Stored data:
theorem firstSlot_eq (n : Nat) : firstSlot n = (opClass n).map OpClass.slot := by
  simp only [firstSlot, opClass, apply_ite (Option.map OpClass.slot)]
  rfl

theorem OpClass.inSlot_iff (k : OpClass) (s : Nat) :
    k.inSlot s = true ↔ s = k.slot ∨ (s = k.slot + 1 ∧ (k.slot = 0 ∨ k.slot = 4)) := by
  cases k <;> simp [OpClass.inSlot, OpClass.slot]

/-- A ready tag or a sticky bit in slots S0 to S3, or a tile index without its tag. -/
def BadTag (s : Nat) (w : BitVec 64) : Prop :=
  (s < 4 ∧ w.getLsbD 53 = true) ∨ (¬w.getLsbD 53 = true ∧ w.toNat / 2 ^ 48 % 32 ≠ 0) ∨ (s < 4 ∧ w.getLsbD 47 = true)

/-- A sticky bit on an opcode that R67 does not list. -/
def BadSticky (w : BitVec 64) : Prop :=
  w.getLsbD 47 = true ∧ ¬((0x200 ≤ w.toNat / 2 ^ 54 ∧ w.toNat / 2 ^ 54 ≤ 0x22A) ∨ w.toNat / 2 ^ 54 ∈
    [0x301, 0x302, 0x304, 0x305, 0x306, 0x307, 0x308, 0x309, 0x380, 0x381, 0x383, 0x384])

theorem toNat_opcode (w : BitVec 64) : (w.extractLsb' 54 10).toNat = w.toNat / 2 ^ 54 := by
  rw [BitVec.extractLsb'_toNat, Nat.shiftRight_eq_div_pow]
  omega

theorem stickyOpcode_iff (n : Nat) : stickyOpcode n = true ↔ (0x200 ≤ n ∧ n ≤ 0x22A) ∨
    n ∈ [0x301, 0x302, 0x304, 0x305, 0x306, 0x307, 0x308, 0x309, 0x380, 0x381, 0x383, 0x384] := by
  have hrange : (0x304 ≤ n ∧ n ≤ 0x309) ↔ n = 0x304 ∨ n = 0x305 ∨ n = 0x306 ∨ n = 0x307 ∨ n = 0x308 ∨ n = 0x309 := by
    omega
  simp [stickyOpcode, hrange, or_assoc]

section
variable {s : Nat} {k : OpClass} {w : BitVec 64}

theorem badTag_iff : BadTag s w ↔ (s < 4 && (w.getLsbD 53 || w.getLsbD 47)
    || (!w.getLsbD 53 && w.extractLsb' 48 5 != 0)) = true := by
  have htile : w.toNat / 2 ^ 48 % 32 ≠ 0 ↔ w.extractLsb' 48 5 ≠ 0 := by
    simp only [ne_eq, extractLsb'_eq_zero_iff]; rfl
  simp only [BadTag, htile, Bool.or_eq_true, Bool.and_eq_true, decide_eq_true_eq, Bool.not_eq_true', bne_iff_ne,
    Bool.not_eq_true]
  tauto

theorem badSticky_iff :
    BadSticky w ↔ (w.getLsbD 47 && !stickyOpcode (w.toNat / 2 ^ 54)) = true := by
  rw [BadSticky, ← stickyOpcode_iff, Bool.and_eq_true, Bool.not_eq_true', Bool.not_eq_true]

/-! ## Steps 4 to 8 of R68, one lemma for each outcome -/

theorem decodeSlot_of_unassigned (h : opClass (w.toNat / 2 ^ 54) = none) :
    decodeSlot s w = .error .illegalOpcode := by
  simp only [decodeSlot, toNat_opcode, h]

theorem decodeSlot_of_not_inSlot (hk : opClass (w.toNat / 2 ^ 54) = some k) (hs : ¬k.inSlot s = true) :
    decodeSlot s w = .error .illegalSlot := by
  simp only [decodeSlot, toNat_opcode, hk, hs]
  rfl

variable (hk : opClass (w.toNat / 2 ^ 54) = some k) (hs : k.inSlot s = true)
include hk hs

theorem decodeSlot_of_badTag (ht : BadTag s w) : decodeSlot s w = .error .reservedField := by
  simp only [decodeSlot, toNat_opcode, hk, hs, badTag_iff.mp ht]
  rfl

theorem decodeSlot_of_badSticky (ht : ¬BadTag s w) (hy : BadSticky w) :
    decodeSlot s w = .error .stickyInvalid := by
  rw [badTag_iff] at ht
  rw [badSticky_iff] at hy
  simp only [decodeSlot, toNat_opcode, hk, hs, ht, hy]
  rfl
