-- ==== Sys2Proof/Machine/Table.lean ====
section
/-! DEFINITION. Tables in canonical form: their entries strictly rise by index. The cell store is a
table with one more rule: no entry holds 0, which an unlisted cell reads as (log 5). -/

namespace Sys2Proof.Machine

namespace Table

/-- The entry at an index. -/
def get? {α : Type} : Table α → Nat → Option α
  | [], _ => none
  | (j, v) :: t, i => if i = j then some v else get? t i

/-- The table with one entry written. -/
def set {α : Type} : Table α → Nat → α → Table α
  | [], i, v => [(i, v)]
  | (j, u) :: t, i, v =>
    if i < j then (i, v) :: (j, u) :: t
    else if i = j then (i, v) :: t
    else (j, u) :: set t i v

/-- The table without the entries at an index. -/
def erase {α : Type} (t : Table α) (i : Nat) : Table α := t.filter fun e => e.1 != i

/-- The canonical form: the indices strictly rise. -/
abbrev Wf {α : Type} (t : Table α) : Prop := t.Pairwise fun a b => a.1 < b.1

end Table

namespace Cells

/-- What a cell reads as: its entry, and 0 where it has none (log 5). -/
def read (t : Table Word) (i : Nat) : Word := (Table.get? t i).getD 0

/-- The store with one cell written; a cell that holds 0 has no entry. -/
def write (t : Table Word) (i : Nat) (v : Word) : Table Word :=
  if v = 0 then Table.erase t i else Table.set t i v

/-- The canonical form of the cell store: strictly rising, and no entry that an unlisted cell reads as. -/
abbrev Wf (t : Table Word) : Prop := Table.Wf t ∧ ∀ e ∈ t, e.2 ≠ 0

end Cells

end Sys2Proof.Machine
end

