-- ==== Sys2Proof/Tests/Slice0.lean ====
section
/-! SUPPORT. The model's own tests. Expected results are those of spec/95_test_vectors.md (the section is
named at each test), or worked out by hand from the rule named. -/

namespace Sys2Proof.Tests

open Sys2Proof.Machine

/-! ### Words and terms that the checks refuse (95 section 2.1, R103, R8) -/

theorem test_reserved_ops :
    [0x0, 0xB, 0xF].map (fun w : CommandWord => (wellFormedWord w, decode w)) =
      List.replicate 3 (false, .error .reservedOp) := by decide

theorem test_reserved_bit :
    [0x83, 0x483, 0x499, 0x4A9, 0x48A].map (fun w : CommandWord => (wellFormedWord w, decode w)) =
      List.replicate 5 (false, .error .reservedBit) := by decide

theorem test_unused_fields :
    [0x0000000100000001, 0x11, 0x402, 0x414, 0x10406, 0x445, 0x427, 0x0000000100010408].map
        (fun w : CommandWord => (wellFormedWord w, decode w)) =
      List.replicate 8 (false, .error .unusedField) := by decide

theorem test_pull_code_three :
    (wellFormedWord 0x435, decode 0x435) = (false, .error .pullCode) := by decide

theorem test_short_bytes : decodeBytes [0x01, 0, 0, 0, 0, 0, 0] = .error .tooShort := by decide

theorem test_config_reference : Config.reference.Valid := by decide

theorem test_config_no_pins : ¬ { Config.reference with numPins := 0 }.Valid := by decide

theorem test_config_too_many_pins :
    ¬ { Config.reference with
          numPins := 257, blockWords := 300,
          layout := ⟨0, 100, 120, 140, 160, 180⟩ }.Valid := by decide

theorem test_config_small_block : ¬ { Config.reference with blockWords := 179 }.Valid := by decide

theorem test_config_cell_outside :
    ¬ { Config.reference with layout := ⟨0, 7, 10, 13, 37, 179⟩ }.Valid := by decide

theorem test_config_shared_cell :
    ¬ { Config.reference with layout := ⟨0, 7, 8, 13, 37, 38⟩ }.Valid := by decide

/-! ### Decoding (95 sections 2.1 to 2.9), a word of each family -/

theorem test_decode_legal_edges :
    [0x473, 0x418, 0xFFFFFFFFFFFF040A, 0xFF0A0A].map decode =
      [.ok (.setMode 4 .alt3), .ok (.triggerPulse 4 .high 0),
        .ok (.decode 4 65535 0xFFFFFFFF), .ok (.decode 10 255 0)] := by decide

theorem test_decode_modes :
    [0x1103, 0x1113, 0x1123, 0x1133, 0x1143, 0x1153, 0x1163, 0x1173].map decode =
      [Mode.input, .output, .alt5, .alt4, .alt0, .alt1, .alt2, .alt3].map
        fun m => Except.ok (.setMode 17 m) := by decide

theorem test_decode_lifecycle : [0x1, 0x2].map decode = [.ok .init, .ok .teardown] := by decide

theorem test_decode_pins :
    [0x1104, 0x2115, 0x2306, 0x2317, 0x3507].map decode =
      [.ok (.getMode 17), .ok (.setPull 33 .down), .ok (.read 35), .ok (.write 35 .high),
        .ok (.write 53 .low)] := by decide

theorem test_decode_pulses :
    [0x000003E800000418, 0x000000C800000409, 0x000000640008040A].map decode =
      [.ok (.triggerPulse 4 .high 1000), .ok (.readPulse 4 .low 200), .ok (.decode 4 8 100)] := by
  decide

/-- A serialized command word is little-endian: byte 0 holds bits [7:0] (R75). -/
theorem test_bytes_little_endian :
    encodeBytes (.decode 4 8 100) = [0x0A, 0x04, 0x08, 0x00, 0x64, 0x00, 0x00, 0x00] := by decide
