-- ==== Sys2Proof/Machine/Protocol.lean ====
section
/-!
DEFINITION. The command protocol below its opcodes (10): status codes, traverse records, replies, the handshake, and how a session closes.
-/

namespace Sys2Proof.Machine

/-! ### Status codes (10 Table 10.8) -/

/-- OK. -/
abbrev stOk : Nat := 0x0000
/-- ACCEPTED. -/
abbrev stAccepted : Nat := 0x0001
/-- DUPLICATE. -/
abbrev stDuplicate : Nat := 0x0002
/-- BAD_OPCODE. -/
abbrev stBadOpcode : Nat := 0x0010
/-- UNIT_ABSENT. -/
abbrev stUnitAbsent : Nat := 0x0011
/-- BAD_PARAM. -/
abbrev stBadParam : Nat := 0x0012
/-- NOT_PERMITTED. -/
abbrev stNotPermitted : Nat := 0x0013
/-- BUSY_RETRY. -/
abbrev stBusyRetry : Nat := 0x0014
/-- SEQUENCE_GAP. -/
abbrev stSequenceGap : Nat := 0x0015
/-- PARTIAL. -/
abbrev stPartial : Nat := 0x0020
/-- ABORTED. -/
abbrev stAborted : Nat := 0x0021
/-- AUTH_FAIL. -/
abbrev stAuthFail : Nat := 0x0030
/-- SESSION_EXPIRED. -/
abbrev stSessionExpired : Nat := 0x0031
/-- INTEGRITY. -/
abbrev stIntegrity : Nat := 0x0040
/-- FAULTED. -/
abbrev stFaulted : Nat := 0x0050

/-- The issuer of a command as its checks see it: its session, the number of the command, and the tenancy for which it acts (10 R265). -/
structure Ctx where
  ses : Session
  seq : Nat
  act : Nat
  deriving DecidableEq, Repr

/-- The issuer is the owner of an object with this OWNER (10 R513). -/
def Ctx.owns (c : Ctx) (owner : Nat) : Bool := owner == c.act

/-- The issuer is the owner or a mediator session. -/
def Ctx.ownsOrMed (c : Ctx) (owner : Nat) : Bool := c.owns owner || c.ses.mediator

/-- The issuer is a partner session. -/
def Ctx.partner (c : Ctx) : Bool := c.ses.role == 0

/-- What a command answers: STATUS, PHASE, its parameters, whether phases go on after the reply, and ITEMS (10 R277). -/
structure Res where
  st : Nat
  ph : Nat
  body : Bytes := []
  bg : Bool := false
  items : Nat := 0
  deriving DecidableEq, Repr

/-- A command refused by a check: no effect, no phase (10 R276). -/
def rErr (st : Nat) : Res := { st, ph := 0 }
/-- A read-only command done. -/
def rRead (body : Bytes) : Res := { st := stOk, ph := 1, body }
/-- A two-phase command done. -/
def rOk (body : Bytes := []) : Res := { st := stOk, ph := 2, body }
/-- A command accepted whose later phases run in the background. -/
def rAccepted (ph : Nat) (body : Bytes := []) : Res := { st := stAccepted, ph, body, bg := true }

/-- The answer of an opcode: at once, or later by `Dev.finishReply` (10 R276: a command that has started and not replied). -/
abbrev Answer := Option Res × Dev

/-- An answer that leaves the device as it is. -/
def refuse (st : Nat) (d : Dev) : Answer := (some (rErr st), d)

/-- The first check that fails gives the status (10 R276); with none failing, the command executes. -/
def checked (cs : List (Bool × Nat)) (d : Dev) (f : Dev → Answer) : Answer :=
  match cs.find? (·.1) with
  | some c => refuse c.2 d
  | none => f d

/-! ### Opcodes (10 Table 10.9) -/

/-- The opcode of a command. -/
def opCode : IcpOp → Nat
  | .sessionClose => 0x0002 | .sessionPing => 0x0003 | .deviceDescribe => 0x0004 | .traverseQuery .. => 0x0005
  | .keySet .. => 0x0006 | .eventMask _ => 0x0007
  | .paramRead .. => 0x0100 | .paramWrite _ => 0x0101 | .paramWriteMulti _ => 0x0102
  | .sourceQuery _ => 0x0200 | .layerCommit _ => 0x0300
  | .cartWrite .. => 0x0400 | .cartLut .. => 0x0401 | .cartGlyph .. => 0x0402 | .cartDesc .. => 0x0403 | .cartCommit .. => 0x0404
  | .witnessQuery _ => 0x0500 | .ipuExpose .. => 0x0600 | .ipuReprocess .. => 0x0601
  | .tenancyCreate .. => 0x0700 | .tenancyConfigure .. => 0x0701 | .tenancyReset .. => 0x0702 | .tenancyRemove .. => 0x0703
  | .tenancyFreeze _ => 0x0704 | .tenancySave .. => 0x0705 | .tenancyRestore .. => 0x0706 | .tenancyThaw _ => 0x0707
  | .timeStep .. => 0x0800 | .powerState _ => 0x0900 | .touchRecalibrate .. => 0x0A00 | .hapticPlay .. => 0x0A01
  | .diagStampRead .. => 0x0B00 | .diagTileRead .. => 0x0B01 | .diagEyeScan .. => 0x0B02 | .diagTallyRead _ => 0x0B03
  | .chainRole .. => 0x0C00 | .chainLayout .. => 0x0C01 | .chainQuery _ => 0x0C02
  | .attest _ => 0x0D00 | .auditRead .. => 0x0D01 | .serviceChallenge => 0x0D02 | .serviceEnter _ => 0x0D03 | .serviceExit => 0x0D04
  | .firmwareStage .. => 0x0D05 | .faultRead => 0x0E00 | .faultClear _ => 0x0E01 | .reset .. => 0x0E02
  | .unknown c => c

/-- The number of phases of an opcode and its SAFE_MAX (10 Table 10.9, 11 Table 11.4, 15 R399, R413). -/
def opPhases : IcpOp → Nat × Nat
  | .keySet .. | .eventMask _ | .cartWrite .. | .cartLut .. | .cartGlyph .. | .cartDesc .. | .touchRecalibrate .. | .diagEyeScan ..
  | .serviceEnter _ | .serviceExit | .firmwareStage .. | .faultClear _ => (2, 0xFF)
  | .paramWrite _ | .paramWriteMulti _ | .hapticPlay .. | .reset .. => (2, 2)
  | .layerCommit _ | .timeStep .. => (3, 2)
  | .cartCommit .. => (4, 3)
  | .ipuExpose .. => (3, 2)
  | .ipuReprocess .. => (3, 0xFF)
  | .powerState _ => (4, 0xFF)
  | .tenancyCreate .. => (4, 2) | .tenancyConfigure .. => (3, 0xFF) | .tenancyReset .. => (6, 0xFF) | .tenancyRemove .. => (7, 0xFF)
  | .tenancyFreeze _ => (4, 0xFF) | .tenancySave .. => (3, 0xFF) | .tenancyRestore .. => (3, 2) | .tenancyThaw _ => (3, 0xFF)
  | .chainRole .. => (3, 0xFF) | .chainLayout .. => (4, 2)
  | .sessionClose | .sessionPing | .deviceDescribe | .traverseQuery .. | .paramRead .. | .sourceQuery _ | .witnessQuery _
  | .diagStampRead .. | .diagTileRead .. | .diagTallyRead _ | .chainQuery _ | .attest _ | .auditRead .. | .serviceChallenge
  | .faultRead | .unknown _ => (1, 0xFF)

/-! ### Traverse records (10 R277 to R280) -/

/-- The 16 bytes of a traverse record (10 Table 10.7a); `cut` marks a record of the retained log cut short by a reset. -/
def Rec.bytes (r : Rec) (cut : Bool) : Bytes :=
  let flags := 1 + 2 * r.inProgress.toNat + 4 * (r.rst || cut).toNat + 8 * r.fault.toNat + 16 * r.squashed.toNat
    + 32 * (decide (r.phase < r.safeMax) || r.safeMax == 0xFF).toNat
  u32 r.seq ++ u16 r.opcode ++ u16 r.session ++ u16 r.status ++ u8 r.phase ++ u8 r.nPhase ++ u8 r.safeMax ++ u8 flags ++ u16 r.items

/-- The partner port whose retained log holds a session's commands: its own, or the endpoint of a tenancy's page (10 R279). -/
def Dev.logPort (d : Dev) (port : Nat) : Nat := if port < 6 then port else d.tenEp (port - 0x10)

/-- The retained log of a partner port, newest first. -/
def Dev.travLog (d : Dev) (p : Nat) : List Rec := smGet [] d.travLogs p

/-- A state-changing command's record is rewritten in the retained log of the last 16 (10 R279). -/
def Dev.retain (d : Dev) (port : Nat) (r : Rec) : Dev :=
  if r.nPhase ≤ 1 then d
  else
    let p := d.logPort port
    let old := d.travLog p
    let new :=
      if old.any fun x => x.seq == r.seq && x.session == r.session then
        old.map fun x => if x.seq == r.seq && x.session == r.session then r else x
      else (r :: old).take 16
    { d with travLogs := smSet [] d.travLogs p new }

/-- The record of a command: in the window of its session while that is open, else in the retained log. -/
def Dev.recOf (d : Dev) (port sid seq : Nat) : Option Rec :=
  match (d.ses port).filter (·.sid == sid) with
  | some s => s.recs.find? (·.seq == seq)
  | none => (d.travLog (d.logPort port)).find? fun r => r.seq == seq && r.session == sid

/-- The record of a command changed, in its session's window and in the retained log. -/
def Dev.modRec (d : Dev) (port sid seq : Nat) (f : Rec → Rec) : Dev :=
  match d.recOf port sid seq with
  | none => d
  | some r =>
    let r := f r
    let d := d.modSes port fun s =>
      if s.sid == sid then { s with recs := s.recs.map fun x => if x.seq == seq then r else x } else s
    d.retain port r

/-- A phase of a background command completes. -/
def Dev.phaseDone (d : Dev) (port sid seq ph : Nat) : Dev :=
  d.modRec port sid seq fun r => if r.slot = .done then r else { r with phase := ph }

/-- The last phase of a background command completes, or the command ends, with its final status (10 R275, R279); a command that a CORE reset
has ended stays ended (16 R435). -/
def Dev.finish (d : Dev) (port sid seq st ph : Nat) (squashed : Bool := false) (fault : Bool := false) : Dev :=
  let d := d.modRec port sid seq fun r =>
    if r.slot = .done then r else
    { r with slot := .done, status := st, phase := ph, inProgress := false, squashed := r.squashed || squashed, fault := r.fault || fault }
  { d with orphans := d.orphans.filter (· != (port, sid, seq)) }

/-! ### Replies -/

/-- Largest packet of a session's transport (10 Table 10.5); NC0 and NC1 take the MTU of the Ethernet port they listen on. -/
def Dev.maxLen (d : Dev) (port : Nat) : Nat :=
  if port = 2 ∨ port = 3 then
    let cfg := match d.ses port with
      | some s => s.cfg
      | none => d.get .sesPortCfg port
    d.fld .lnkEthCfg (bits cfg 55 53) 59 46 - (if bit cfg 52 then 48 else 28)
  else if port = 4 then 4124
  else if port = 5 then 65564
  else 1048604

» Work instructions
Look above for the line containing "read-only command done. -/". Output from there through the line containing "def rAccepted (ph", exactly and inclusively.

» Written response
/-- A read-only command done. -/
def rRead (body : Bytes) : Res := { st := stOk, ph := 1, body }
/-- A two-phase command done. -/
def rOk (body : Bytes := []) : Res := { st := stOk, ph := 2, body }
/-- A command accepted whose later phases run in the background. -/
def rAccepted (ph : Nat) (body : Bytes := []) : Res := { st := stAccepted, ph, body, bg := true }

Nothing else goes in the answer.